▶ _Records from a dataset_:
-- ==== Sys2Proof/Tests/Slice0.lean ====
section
/-! SUPPORT. The tests of the model. For each statement of Obligations.lean that has premises one named theorem shows operands
and a small state that meet them, clause by clause; then come the checks of WellFormed and a few values that the spec states.
A theorem witness_x whose clause reads `MetN (fun (h : Obligations.X) hb1 ... => h ... )` states the conjunction of the N
premises that stand before the conclusion of that clause at these operands: MetN takes them from the statement itself, the
variables hb1, hb2, ... standing for the outer ones. -/
namespace Sys2Proof.Tests
open Sys2Proof.Machine

set_option linter.all false
set_option Elab.async false
set_option maxRecDepth 20000


/-- A state that runs: the keeper ready, every domain and clock granted, every core present, 1 GiB of stack. -/
def on (s : State) : State :=
  { s with inp := { s.inp with present := BitVec.allOnes 256, spadLog2 := 20, shcMib := 16 },
           keeper := { s.keeper with state := 2, phase := .ready, stackMap := [⟨0, 0, 2 ^ 30, 0⟩] },
           power := { s.power with req := BitVec.allOnes 65, ack := BitVec.allOnes 65, clkReq := BitVec.allOnes 22, clkAck := BitVec.allOnes 22 },
           fabric := { s.fabric with ready := true }, sec := { s.sec with passed := 0xFF } }
def base : State := on State.reset
/-- A request with the fields given as (offset, bytes, value). -/
def rq (code : Nat) (l : List (Nat × Nat × Nat)) : Bytes :=
  l.foldl (fun b e => patch b e.1 (leBytes e.2.1 e.2.2)) (patch (zeros 128) 0 (leBytes 2 code))
/-- A verb of mailbox 0 in progress. -/
def vb (code : Nat) (l : List (Nat × Nat × Nat) := []) : VerbProg :=
  { origin := .mbox 0, req := rq code l, accepted := 0, stage := .run, got := [], readFail := false, asked := [], acc := 0 }
def dr (v : VerbProg) : VerbProg := { v with stage := .draining }
/-- The verb with bytes it has read. -/
def rd (v : VerbProg) (addr : Nat) (b : Bytes) : VerbProg :=
  { v with got := (b.zip (List.range b.length)).foldl (fun m p => m.set 0 (addr + p.2) p.1) [],
           asked := (List.range (ceilDiv b.length 256 + 1)).map fun i => alignDown 256 addr + 256 * i }
/-- A state with one verb in progress. -/
def sv (v : VerbProg) (s : State := base) : State := { s with keeper := { s.keeper with verbs := [v] } }
def o0 : Origin := .mbox 0
/-- A descriptor in progress. -/
def wk (kind : WorkKind) (main : Bytes) : Work :=
  { id := 1, idx := 0, main := main, slot := zeros 128, kind := kind, frame := 0, kset := 0, tally := 0, rrTallies := [], unit := 0,
    asked := false, emitted := 0, tileOk := false, tileTag := [], reads := [], readsOut := 0, outs := [], writesOut := 0,
    lastRead := false, draining := false, staged := 0, left := 0, crc := 0, posted := 0, ending := none, ejected := none,
    changed := none, remoteChip := none, stage := .moving, status := 0, detail := 0, tallyDone := false, upto := 0, born := 0,
    waits := 0, accepted := true, ahead := false, postedBefore := false, opened := [], lidOwed := none }
/-- A key-set record. -/
def kb (tenant elem masks seeded mod etype logN addr rows len : Nat) (l : List (Nat × Nat × Nat) := []) : Bytes :=
  let b := l.foldl (fun b e => patch b e.1 (leBytes e.2.1 e.2.2)) (patch (patch (patch (patch (zeros 64) 0
    (leBytes 8 (tenant + elem * 2^16 + masks * 2^20 + seeded * 2^24 + mod * 2^32 + etype * 2^40 + logN * 2^48))) 8 (leBytes 8 addr)) 16 (leBytes 4 rows)) 24 (leBytes 8 len))
  patch b 60 (leBytes 4 (crc32c (slice b 0 60)).toNat)
def ks5 : KeySet := { tenant := 5, elem := 2, masks := 1, mod := 1, etype := 1, logN := 8, rows := 4, len := 8192 }
/-- Tenant 5 open, modulus 1 of 32 bits. -/
def s1 : State := { base with xlate := { base.xlate with roots := [(5, some 0)] }, mods := [(1, { kind := 2, width := 32 })] }
/-- `s1` with key set 3 of tenant 5. -/
def s3 : State := { s1 with ksets := [(3, ks5)] }
def c7 : CtxNo := 7
/-- A context of tenant 5. -/
def cx : Ctx := { state := .idle, tenant := 5 }
/-- `s3` with context 7. -/
def sc (x : Ctx) (s : State := s3) : State := { s with ctxs := [(7, x)] }
def sw : Swarm := { isOpen := true, kset := 3, src := 7, members := 3, win := 4, issued := 4, taken := [(1,4)], timers := 1, region := [(0,zeros 64),(1,[]),(2,[]),(3,[])], ejectUs := 50 }
def ssw (w : List Work) (x : Swarm := sw) : State := { sc { cx with state := .running, channel := 0, bound := true, works := w } with swarms := [(3, x)], chans := [(0, { ctx := some 7 })], frames := [(0, { state := .run })] }
def fw : Work := { wk (.feed 3) (rq 0x10 [(24,8,2),(32,4,256),(36,4,3)]) with kset := 3 }
/-- A privileged context with a ring of 16 entries. -/
def px : Ctx := { state := .running, priv := true, ringLog2 := 4, rateShare := 256, bound := true }
/-- Context 7 bound on channel 0 of frame 0, which runs; taps have credits. -/
def sb (x : Ctx) : State := { s3 with ctxs := [(7, x)], chans := [(0, { ctx := some 7, allowRd := 512, allowWr := 512 })], frames := [(0, { state := .run })], taps := [(0, { rdCr := 1, wrCr := 1 })] }
/-- A COPY of 256 bytes, one row, from stack 0 to stack 65,536. -/
def cpm : Bytes := rq 0x10 [(8,8,4 * 2^57), (16,8,4 * 2^57 + 65536), (24,8,1), (32,4,256)]
def cw : Work := wk .copy cpm
/-- The slot with the block that `cw` reads. -/
def cslot : Slot := { holder := .work 7 1, space := 4, want := 3, have_ := 3, data := (List.range 256).map fun i => (i, BitVec.ofNat 8 (i + 1)), len := 256 }
/-- A message from chip 3 of tenant 5. -/
def mg (op : BitVec 5) (tag : BitVec 16 := 0) (word : Word := 0) (data : Bytes := []) : Msg :=
  { op := op, win := false, dst := 0, src := 3, len := 64, tenant := 5, tag := tag, addr := 4096, word := word, data := data }
/-- Link 17 to chip 3 in service with messages received; chip 3 in service. -/
def sl (q : List Msg) (x : Link := {}) (p : Partner := { adm := .inService }) (s : State := s3) : State :=
  { s with fabric := { s.fabric with links := [(17, { x with state := .service, partner := 3, rxq := q.map fun m => (1, m) })], partners := [(3, p)] },
           frames := [(3, { state := .run })] }
/-- A state with tally values, an open context and a leaf in the second level. -/
def stp0 : State := { sb px with tally := { val := [(9, 7)], frozen := [3], slots := [(3, .tally 9 8)], credCfg := [(9, {tenant := 5, init := 3})], credVal := [(9, { value := 4, under := true })] },
                                 xlate := { s1.xlate with l2 := [(0, [])] } }
/-- A droop region above the cap while the throttled microsecond ends. -/
def srg0 : State := { s3 with power := { s3.power with regions := [(7, { level := 3 })], throtTick := 24 } }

▶ _Problem description_: Look through the records for the word "bound". Every line that has it should be copied.

▶ _Solution to the problem_:
def ssw (w : List Work) (x : Swarm := sw) : State := { sc { cx with state := .running, channel := 0, bound := true, works := w } with swarms := [(3, x)], chans := [(0, { ctx := some 7 })], frames := [(0, { state := .run })] }
def px : Ctx := { state := .running, priv := true, ringLog2 := 4, rateShare := 256, bound := true }
/-- Context 7 bound on channel 0 of frame 0, which runs; taps have credits. -/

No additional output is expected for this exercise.